While Europe continues to struggle
with the prolonged fallout from the credit crisis, Uggla said there
are further growth opportunities to be exploited in Asia and
The group currently has branches in
Shanghai and Hong Kong and representative offices in Beijing and
Taiwan and an influx of Nordic manufacturing companies setting up
bases in the region has boosted demand for the bank’s services
outside its home markets.
Familiarity is key and companies
from the Nordic region feel more comfortable dealing with a
familiar banking brand while operating abroad than with a local
institution where language and expectations may differ.
“If there is a Swedish company that
has a subsidiary in China, that subsidiary might be loss-making in
the early years and might not look like a very bankable proposition
[for a Chinese bank],” Uggla explained.
“Of course we know the parent back
home and we can get support from the parent and thereby take risks
in terms of lending money to the subsidiary in China.”
But a presence in so many countries
also becomes a challenge. Retaining a consistent corporate culture
across the US, Europe and Far East is one of Uggla’s main missions
and strengthening brand awareness among staff is a key goal of his
for the coming year.
“There are huge cultural
differences between the countries where we operate,” Uggla
“These have to be recognised. We
start from very different positions if you compare, for instance
Holland to Russia or France to America.
“One of my main missions is to
strengthen the Handelsbanken corporate culture in every country
that we operate because Handelsbanken’s main competitive advantage
is the very strong corporate culture and it takes some time before
it is fully implemented in the countries we operate in.”
The bank assesses how well a
country’s branches are aligned with Handelsbanken’s philosophy
using a mixture of resources.
“We implement the culture in many
different way,” Uggla said.
“We have both e-learning programmes
and cultural seminars. We send people to Sweden to get a better
understanding of the bank. We constantly discuss various aspects of
the corporate culture. New branches often get a ‘buddy branch’ to
help them get the right understanding.
“Finally, in the annual salary
review process one of the aspects that is taken into account is how
strong the person is as a culture bearer.”
He may have a big task on his hands with banks spread across
three continents but given his long track record with the bank,
Uggla looks well-suited to getting the Netherlands’ expanded
operations up and running and strengthening corporate culture in
the international divisions in the year ahead.

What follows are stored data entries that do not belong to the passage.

def MotionSetup.values (t : MotionSetup) : List Nat :=
  [t.awnTravel, t.stepTravel, t.awnStall, t.stepStall, onCode t.autoStep, t.windLimit, t.windScale]

def MotionSetup.ofValues (v : List Nat) : MotionSetup :=
  ⟨v.getD 0 0, v.getD 1 0, v.getD 2 0, v.getD 3 0, v.getD 4 0 == 0, v.getD 5 0, v.getD 6 0⟩

/-- Section 8.9: the ranges. -/
def motionRanges : List (Nat × Nat) :=
  [(50, 4000), (20, 1000), (1000, 20000), (1000, 20000), (0, 1), (20, 300), (1, 1000)]

def LinkSetup.values (t : LinkSetup) : List Nat := [t.silence, t.startMask.toNat]

def LinkSetup.ofValues (v : List Nat) : LinkSetup := ⟨v.getD 0 0, BitVec.ofNat 16 (v.getD 1 0)⟩

/-- R188: the silence time is 0, or 5 to 120. -/
def clampSilence (x : Nat) : Nat := if x = 0 then 0 else clamp 5 120 x

/-- The given values clamped to their ranges, from the first record on. -/
def clampGiven (ranges : List (Nat × Nat)) (index : Nat) (given : List Nat) : List Nat :=
  List.zipWith (fun r x => clamp r.1 r.2 x) (ranges.drop index) given

/-- The table's values with the given ones in their places. -/
def place (live : List Nat) (index : Nat) (given : List Nat) : List Nat :=
  live.take index ++ given ++ live.drop (index + given.length)

/-- The value that a write gives a record, if it gives it. -/
def givenAt (index : Nat) (given : List Nat) (record : Nat) : Option Nat :=
  if record < index then none else given[record - index]?

/-- The first record of a run that is not above the one before it; a refusal names it, given by the write or not (DESIGN
CHOICE, log entry 11). -/
def notAbove (v : List Nat) (first : Nat) : Nat → Option Nat
  | 0 => none
  | n + 1 => if v.getD (first + 1) 0 ≤ v.getD first 0 then some (first + 1) else notAbove v (first + 1) n

/-- The first record of a run that is not below the one before it; a refusal names it, given by the write or not (DESIGN
CHOICE, log entry 11). -/
def notBelow (v : List Nat) (first : Nat) : Nat → Option Nat
  | 0 => none
  | n + 1 => if v.getD first 0 ≤ v.getD (first + 1) 0 then some (first + 1) else notBelow v (first + 1) n

/-- The first record of a run that is above the one before it; a refusal names it, given by the write or not (DESIGN
CHOICE, log entry 11). -/
def rises (v : List Nat) (first : Nat) : Nat → Option Nat
  | 0 => none
  | n + 1 => if v.getD first 0 < v.getD (first + 1) 0 then some (first + 1) else rises v (first + 1) n

/-- A write judged against one table: refused ILLEGAL with the first bad record and field, refused BUSY with a reason, or
the table after the write and whether a magnitude was clamped. -/
inductive Judged (α : Type)
  | illegal (record field : Nat)
  | busy (reason : Nat)
  | good (table : α) (clamped : Bool)

/-- Refusals for a run of records, the first one winning. -/
def refuseAt {α : Type} (bad : Option Nat) (rest : Judged α) : Judged α :=
  match bad with
  | some record => .illegal record 0
  | none => rest

/-- R33, R34: the live values with the new chemistry's defaults put in. -/
def bankBase (live : BankSetup) (chemistry : Chemistry) : BankSetup :=
  if chemistry = live.chemistry then live
  else { live with
    chemistry := chemistry
    efficiency := defaultEfficiency chemistry
    vFull := defaultVFull chemistry
    points := defaultPoints chemistry }

/-- R33, R34: a write to BANK-SETUP. `resting` says that a rest period is running; `storing` names the table being
stored. -/
def judgeBank (live : BankSetup) (resting : Bool) (storing : Option Nat) (index : Nat) (given : List Nat) :
    Judged BankSetup :=
  match givenAt index given 0 with
  | some code =>
    match Chemistry.ofCode code with
    | none => .illegal 0 0
    | some chemistry => go chemistry
  | none => go live.chemistry
where
  go (chemistry : Chemistry) : Judged BankSetup :=
    let values := clampGiven bankRanges index given
    let v := place (bankBase live chemistry).values index values
    refuseAt (notAbove v 6 10)
      (if chemistry ≠ live.chemistry && !resting then .busy 1
      else if storing = some 0 || (chemistry ≠ live.chemistry && decide (storing = some 1)) then .busy 2
      else .good (BankSetup.ofValues v) (values != given))

/-- R36, R59: a write to SHED-SETUP. Which record the refusal names for thresholds that do not fall, a Vcut not below Vlow and
ceilings that rise is the model's choice (DESIGN CHOICE, log entry 11). -/
def judgeShed (live : ShedSetup) (storing : Option Nat) (index : Nat) (given : List Nat) : Judged ShedSetup :=
  let values := clampGiven shedRanges index given
  let v := place live.values index values
  refuseAt (notBelow v 0 3) (refuseAt (notBelow v 5 1) (refuseAt (rises v 7 4)
    (if storing = some 1 then .busy 0 else .good (ShedSetup.ofValues v) (values != given))))

/-- R119: a write to CLIMATE-SETUP. -/
def judgeClimate (live : ClimateSetup) (storing : Option Nat) (index : Nat) (given : List Nat) : Judged ClimateSetup :=
  let values := clampGiven climateRanges index given
  let v := place live.values index values
  if ((givenAt index given 0).map ClimateMode.ofCode) = some none then .illegal 0 0
  else if storing = some 4 then .busy 0
  else .good (ClimateSetup.ofValues v) (values != given)

/-- R138: a write to WATER-SETUP. -/
def judgeWater (live : WaterSetup) (storing : Option Nat) (index : Nat) (given : List Nat) : Judged WaterSetup :=
  let values := clampGiven waterRanges index given
  if storing = some 5 then .busy 0
  else .good (WaterSetup.ofValues (place live.values index values)) (values != given)

/-- R162: a travel or stall threshold given other than the adopted value for the axis of the move the stage holds. -/
def Motion.lockedFields (m : Motion) (index : Nat) (values : List Nat) : Bool :=
  match m.stage.move? with
  | none => false
  | some h =>
    let differs (record adopted : Nat) : Bool :=
      match givenAt index values record with
      | some x => x != adopted
      | none => false
    match h.entry.axis with
    | .awn => differs 0 m.adopted.awnTravel || differs 2 m.adopted.awnStall
    | .step => differs 1 m.adopted.stepTravel || differs 3 m.adopted.stepStall

/-- R162: a write to MOTION-SETUP. -/
def judgeMotion (live : MotionSetup) (motion : Motion) (storing : Option Nat) (index : Nat) (given : List Nat) :
    Judged MotionSetup :=
  let values := clampGiven motionRanges index given
  if (givenAt index given 4).any (fun code => decide (1 < code)) then .illegal 4 0
  else if storing = some 6 || motion.lockedFields index given then .busy 0
  else .good (MotionSetup.ofValues (place live.values index values)) (values != given)

/-- R188: a write to LINK-SETUP. -/
def judgeLink (live : LinkSetup) (storing : Option Nat) (index : Nat) (given : List Nat) : Judged LinkSetup :=
  let silence := (givenAt index given 0).map clampSilence
  let mask := givenAt index given 1
  if mask.any (fun m => !causesOnly (BitVec.ofNat 16 m)) then .illegal 1 0
  else if storing = some 8 then .busy 0
  else .good ⟨silence.getD live.silence, (mask.map (BitVec.ofNat 16)).getD live.startMask⟩
    (silence != givenAt index given 0)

Handelsbanken’s 9M10 profits up
In the nine months to 30 September,
operating profit for continuing operations at Handelsbanken
increased by 4% from the year-ago period to SEK10.93bn
Net interest income declined by 6%
to SEK15.7bn but net fee and commission income increased by 9% to
Handelsbanken’s loan loss ratio
fell by 13 basis points to 0.10% with loan losses more than halving
Return on equity for total
operations was unchanged at 12.8% while the bank’s Tier 1 ratio
according to Basel II was up 2.2 percentage points to 15.7%.
The cost-income ratio for
continuing operations increased by 180 basis points to 47.6%.
Highlights included further growth at Handelsbanken’s UK
division, with 15 new branches opening; during the same period, net
interest income in the UK increased by 57%.